theorem Canon.journalTo {n k x} (h : Canon s) : Canon (s.journalTo n k x) := .ite h.frame.setKeySlot h.frame

theorem Canon.keyUpdate {p stores} (h : Canon s) : Canon (s.keyUpdate p stores) :=
  .ite h.bump.keyDone (.ite h.bump.winPut.keyDone (.ite h.bump.keyDone (.ite h.bump.keyDone (.ite
    h.journalTo.bump.keyDone h.journalTo.bump.winPut.keyDone))))

theorem Canon.journalRecover (h : Canon s) : Canon s.journalRecover := by
  unfold State.journalRecover
  dsimp only
  split
  · exact h.loadSlots
  · split
    · exact h.loadSlots.frame.setKeySlot
    · exact h.loadSlots.frame.setMirror

theorem Canon.destroySlots {onlyProv} (h : Canon s) : Canon (s.destroySlots onlyProv) :=
  h.foldl fun _ _ h1 => .ite h1.setKeySlot h1

theorem Canon.lcComplete (h : Canon s) : Canon s.lcComplete := by
  unfold State.lcComplete
  split
  · exact h
  · exact h.destroySlots.frame

theorem Canon.lcBegin {p} (h : Canon s) : Canon (s.lcBegin p).1 := by
  unfold State.lcBegin
  extract_lets m r
  clear_value r
  exact .iteFst (.pair h.bump.keyDone) (.pair h.frame)

theorem Canon.keyAttestCmd {p stored} (h : Canon s) : Canon (s.keyAttestCmd p stored) :=
  .ite h.keyDone (.ite h.keyDone (.ite h.keyDone (.ite h.keyDone (.ite h.keyDone (.ite h.keyDone
    h.frame.winPut.bump.keyDone)))))

theorem Canon.dbgChal {p} (h : Canon s) : Canon (s.dbgChal p) :=
  .ite h.keyDone (.ite h.keyDone (.ite h.keyDone h.drawTrng.frame.winPut.keyDone))

theorem Canon.dbgFail {p res} (h : Canon s) : Canon (s.dbgFail p res) := by
  unfold State.dbgFail
  exact h.frame.bump.keyDone

theorem Canon.dbgUnlock {p} (h : Canon s) : Canon (s.dbgUnlock p) := by
  unfold State.dbgUnlock
  dsimp only
  split
  · exact h.frame.keyDone
  · split
    · exact h.frame.keyDone
    · split
      · exact h.frame.keyDone
      · split
        · exact h.frame.keyDone
        · split
          · exact h.frame.dbgFail
          · exact .ite h.frame.keyDone h.frame.dbgFail

/-! ### MacSec -/

theorem Canon.setSaWord {n w} (h : Canon s) : Canon (s.setSaWord n w) := .ite h.wr h.wr

theorem Canon.setNextPn {n v} (h : Canon s) : Canon (s.setNextPn n v) := h.wr.wr

theorem Canon.saRead {n} (h : Canon s) : Canon (s.saRead n) := h.wordsRead

theorem Canon.secyIn {p bs} (h : Canon s) : Canon (s.secyIn p bs).1 := by
  unfold State.secyIn
  split
  · exact .iteFst h.bump (.iteFst h.bump h.bump)
  · split
    · exact h.bump
    · split
      · exact .iteFst h.bump h.bump
      · exact .iteFst (.iteFst h.saRead.bump h.saRead.bump) (.iteFst h.saRead.bump h.saRead)

theorem Canon.secyCheck {p sa pn key bs} (h : Canon s) : Canon (s.secyCheck p sa pn key bs).1 := by
  unfold State.secyCheck
  split
  · split
    · exact h.bump
    · exact .iteFst h.bump h.bump.setNextPn
  · split
    · exact h.bump
    · exact .iteFst h.bump h.bump.setNextPn

theorem Canon.pnThresh {p sa} (h : Canon s) : Canon (s.pnThresh p sa) := .ite h.setPort.raise h

theorem Canon.secyOut {p bs len} (h : Canon s) : Canon (s.secyOut p bs len).1 :=
  .iteFst h (.iteFst h.bump (.iteFst h.saRead.bump (.iteFst h.saRead.bump (.iteFst h.saRead.bump.raise
    h.saRead.setNextPn.bump.pnThresh))))

theorem Canon.wrEncAn {p data} (h : Canon s) : Canon (s.wrEncAn p data) :=
  .ite h.accessErr (.ite h.writeReg h.accessErr)

theorem Canon.wrSecyCfg {p data} (h : Canon s) : Canon (s.wrSecyCfg p data) :=
  .ite h.accessErr (.ite h.accessErr h.writeReg)

theorem Canon.kcmdDone {res} (h : Canon s) : Canon (s.kcmdDone res) := h.setFld

theorem Canon.deriveMka {path slot len} (h : Canon s) : Canon (s.deriveMka path slot len) :=
  .ite h.kcmdDone (.ite h.bump.kcmdDone h.frame.kcmdDone)

theorem Canon.mkpduIcv {path slot len} (h : Canon s) : Canon (s.mkpduIcv path slot len) := by
  unfold State.mkpduIcv
  split
  · exact h.kcmdDone
  · split
    · exact h.bump.kcmdDone
    · split
      · exact h.kcmdDone
      · exact h.winPut.kcmdDone

theorem Canon.loadSak {sa p key} (h : Canon s) : Canon (s.loadSak sa p key) := h.frame.memFill.setSaWord.setPort

theorem Canon.unwrapSak {path slot rx sa len} (h : Canon s) : Canon (s.unwrapSak path slot rx sa len) := by
  unfold State.unwrapSak
  split
  · exact h.kcmdDone
  · split
    · exact h.kcmdDone
    · split
      · exact h.bump.kcmdDone
      · split
        · exact h.kcmdDone
        · split
          · exact h.kcmdDone
          · split
            · exact h.kcmdDone
            · exact h.loadSak.kcmdDone

theorem Canon.genSak {path slot rx sa} (h : Canon s) : Canon (s.genSak path slot rx sa) := by
  unfold State.genSak
  split
  · exact h.kcmdDone
  · split
    · exact h.bump.kcmdDone
    · split
      · exact h.kcmdDone
      · exact .ite h.kcmdDone (.ite h.kcmdDone h.drawTrng.loadSak.winPut.kcmdDone)

theorem Canon.clearSa {rx sa} (h : Canon s) : Canon (s.clearSa rx sa) := by
  unfold State.clearSa
  split
  · exact h.kcmdDone
  · exact .ite h.kcmdDone h.frame.setSaWord.kcmdDone

theorem Canon.kcmdRun {path} (h : Canon s) : Canon (s.kcmdRun path) := by
  unfold State.kcmdRun
  dsimp only
  split
  · exact h.keyFetch.deriveMka
  · exact h.keyFetch.mkpduIcv
  · exact h.keyFetch.unwrapSak
  · exact h.keyFetch.genSak
  · exact h.keyFetch.clearSa
  · exact h.keyFetch.kcmdDone

theorem Canon.wrKcmd {path data} (h : Canon s) : Canon (s.wrKcmd path data) :=
  .ite h.accessErr (.ite h.writeReg.flushBlk.kcmdRun h.writeReg)

/-! ### Jobs -/

theorem Canon.setCipCtx {c x} (h : Canon s) : Canon (s.setCipCtx c x) := .frame (h.foldl fun _ _ h1 => h1.memWrite)

theorem Canon.readCtx {c} (h : Canon s) : Canon (s.readCtx c).1 :=
  .iteFst (.pair h) (.iteFst (.pair h.wordsRead.setCipCtx) h.wordsRead)

theorem Canon.jobDone {res} (h : Canon s) : Canon (s.jobDone res) := h.setFld

theorem Canon.jobDenied (h : Canon s) : Canon s.jobDenied := h.bump.jobDone

theorem Canon.jobInit {path slot c} (h : Canon s) : Canon (s.jobInit path slot c) :=
  .ite h.jobDone (.ite h.jobDone (.ite h.jobDenied h.setCipCtx.jobDone))

theorem Canon.jobCtx {path c} (h : Canon s) : Canon (s.jobCtx path c).1 := by
  unfold State.jobCtx
  split
  · exact h
  · dsimp only
    split
    · exact h.readCtx
    · split
      · exact h.readCtx
      · exact .iteFst h.readCtx h.readCtx

theorem Canon.jobUpdate {path c} (h : Canon s) : Canon (s.jobUpdate path c) := by
  unfold State.jobUpdate
  dsimp only
  split
  · exact h.jobCtx.jobDone
  · exact .ite h.jobCtx.jobDone (.ite h.jobCtx.setCipCtx.winPut.jobDone (.ite h.jobCtx.setCipCtx.jobDone
      h.jobCtx.setCipCtx.jobDone))

theorem Canon.jobFinal {path c} (h : Canon s) : Canon (s.jobFinal path c) := by
  unfold State.jobFinal
  dsimp only
  split
  · exact h.jobCtx.jobDone
  · exact .ite h.jobCtx.setCipCtx.jobDone h.jobCtx.setCipCtx.winPut.jobDone

theorem Canon.jobSave {path slot c} (h : Canon s) : Canon (s.jobSave path slot c) := by
  unfold State.jobSave
  dsimp only
  split
  · exact h.jobCtx.jobDone
  · exact .ite h.jobCtx.jobDenied (.ite h.jobCtx.jobDone (.ite h.jobCtx.jobDone (.ite h.jobCtx.jobDone
      h.jobCtx.drawTrng.winPut.jobDone)))

theorem Canon.jobRestore {path slot c} (h : Canon s) : Canon (s.jobRestore path slot c) :=
  .ite h.bump.jobDone (.ite h.bump.jobDenied (.ite h.bump.jobDone (.ite h.bump.jobDone (.ite h.bump.jobDone (.ite
    h.bump.jobDone h.setCipCtx.jobDone)))))

theorem Canon.jobEcdsa {path} (h : Canon s) : Canon (s.jobEcdsa path) := h.jobDone

theorem Canon.jobRandom {path} (h : Canon s) : Canon (s.jobRandom path) :=
  .ite h.jobDone (.ite h.jobDone h.drawTrng.winPut.jobDone)

theorem Canon.jobRun {path} (h : Canon s) : Canon (s.jobRun path) := by
  unfold State.jobRun
  extract_lets slot c t
  have ht : Canon t := by
    unfold t
    split
    · exact h.keyFetch.keyFetch
    · exact h.keyFetch
  split
  · exact ht.jobInit
  · exact ht.jobUpdate
  · exact ht.jobFinal
  · exact ht.jobSave
  · exact ht.jobRestore
  · exact ht.jobEcdsa
  · exact ht.jobRandom
  · exact ht.jobDone

theorem Canon.wrJobCmd {path data} (h : Canon s) : Canon (s.wrJobCmd path data) :=
  .ite h.writeReg.flushBlk.jobRun h.writeReg

/-! ### Lookup -/

theorem Canon.skyRecord {cause k thr prof ord hash inPort xlt} (h : Canon s) : Canon (s.skyRecord cause k thr prof ord
    hash inPort xlt) :=
  .ite h.mqPost h

theorem Canon.skyDrop {cause k thr prof xlt f} (h : Canon s) : Canon (s.skyDrop cause k thr prof xlt f) :=
  .ite h.bump.skyRecord h.bump

theorem Canon.setSky {k x} (h : Canon s) : Canon (s.setSky k x) := h.frame

theorem Canon.dispatch {i prof slot dest} (h : Canon s) : Canon (s.dispatch i prof slot dest) := by
  unfold State.dispatch
  dsimp only
  split
  · exact h.cfgEnt.voidSlot
  · split
    · exact h.cfgEnt.drawWord.skyDrop.voidSlot
    · exact .ite h.cfgEnt.skyDrop.voidSlot (.ite h.cfgEnt.bump.voidSlot h.cfgEnt.setFrm.setSky.marks)

theorem Canon.ctxFail {n} (h : Canon s) : Canon (s.ctxFail n) := by
  unfold State.ctxFail
  exact .setCtx (h.foldl fun _ _ h1 => h1.voidSlot.setSlot.bump)

theorem Canon.ctxRead {n} (h : Canon s) : Canon (s.ctxRead n) := .ite h.wordsRead.ctxFail h.wordsRead

theorem Canon.takeSlot {i n steer} (h : Canon s) : Canon (s.takeSlot i n steer).1 := by
  unfold State.takeSlot
  split
  · exact h
  · split
    · exact h.bump
    · split
      · exact h.bump.holdCtx
      · exact h.setSlot.memFill.setCtx.memFill.setFrm.holdCtx

theorem Canon.sequence {i steer} (h : Canon s) : Canon (s.sequence i steer).1 := by
  unfold State.sequence
  extract_lets f t
  have ht : Canon t := by
    unfold t
    split
    · exact h.ctxRead
    · exact h
  clear_value t
  split
  · exact ht.takeSlot
  · refine .iteFst ht ?_
    split
    · exact ht.bump
    · exact ht.setCtx.takeSlot

theorem Canon.mapProbe {port epoch l} (h : Canon s) : Canon (s.mapProbe port epoch l).1 := h.readAll

theorem Canon.legDest {f m d} (h : Canon s) : Canon (s.legDest f m d).1 :=
  .iteFst h.bump (.iteFst h.bump (.iteFst h (.iteFst h.bump h)))

theorem Canon.ethDest {i x d} (h : Canon s) : Canon (s.ethDest i x d).1 := by
  unfold State.ethDest
  extract_lets f e
  have he : Canon e.1 := h.applyEdits
  clear_value e
  refine .iteFst h ?_
  split
  · exact he
  · refine .iteFst he.bump ?_
    split
    · extract_lets t fv v u _ f' w
      have hv : Canon v.1 := .iteFst he.setFrm.vlan he.setFrm
      have hw : Canon w := hv.setFrm
      exact .iteFst hv.bump (.iteFst hw hw.bump)
    · extract_lets t r
      have hr : Canon r.1 := he.setFrm.ethLookup
      clear_value r
      split
      · exact hr
      · exact hr.setFrm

* **YOUR ASSIGNMENT**:
In the entries above, the lines from the one bearing "unfold State.ethDest" up to and including the one bearing "have hv : Canon" should be transcribed exactly; no other line is wanted.

* **RESPONSE TO THE TASK**:
  unfold State.ethDest
  extract_lets f e
  have he : Canon e.1 := h.applyEdits
  clear_value e
  refine .iteFst h ?_
  split
  · exact he
  · refine .iteFst he.bump ?_
    split
    · extract_lets t fv v u _ f' w
      have hv : Canon v.1 := .iteFst he.setFrm.vlan he.setFrm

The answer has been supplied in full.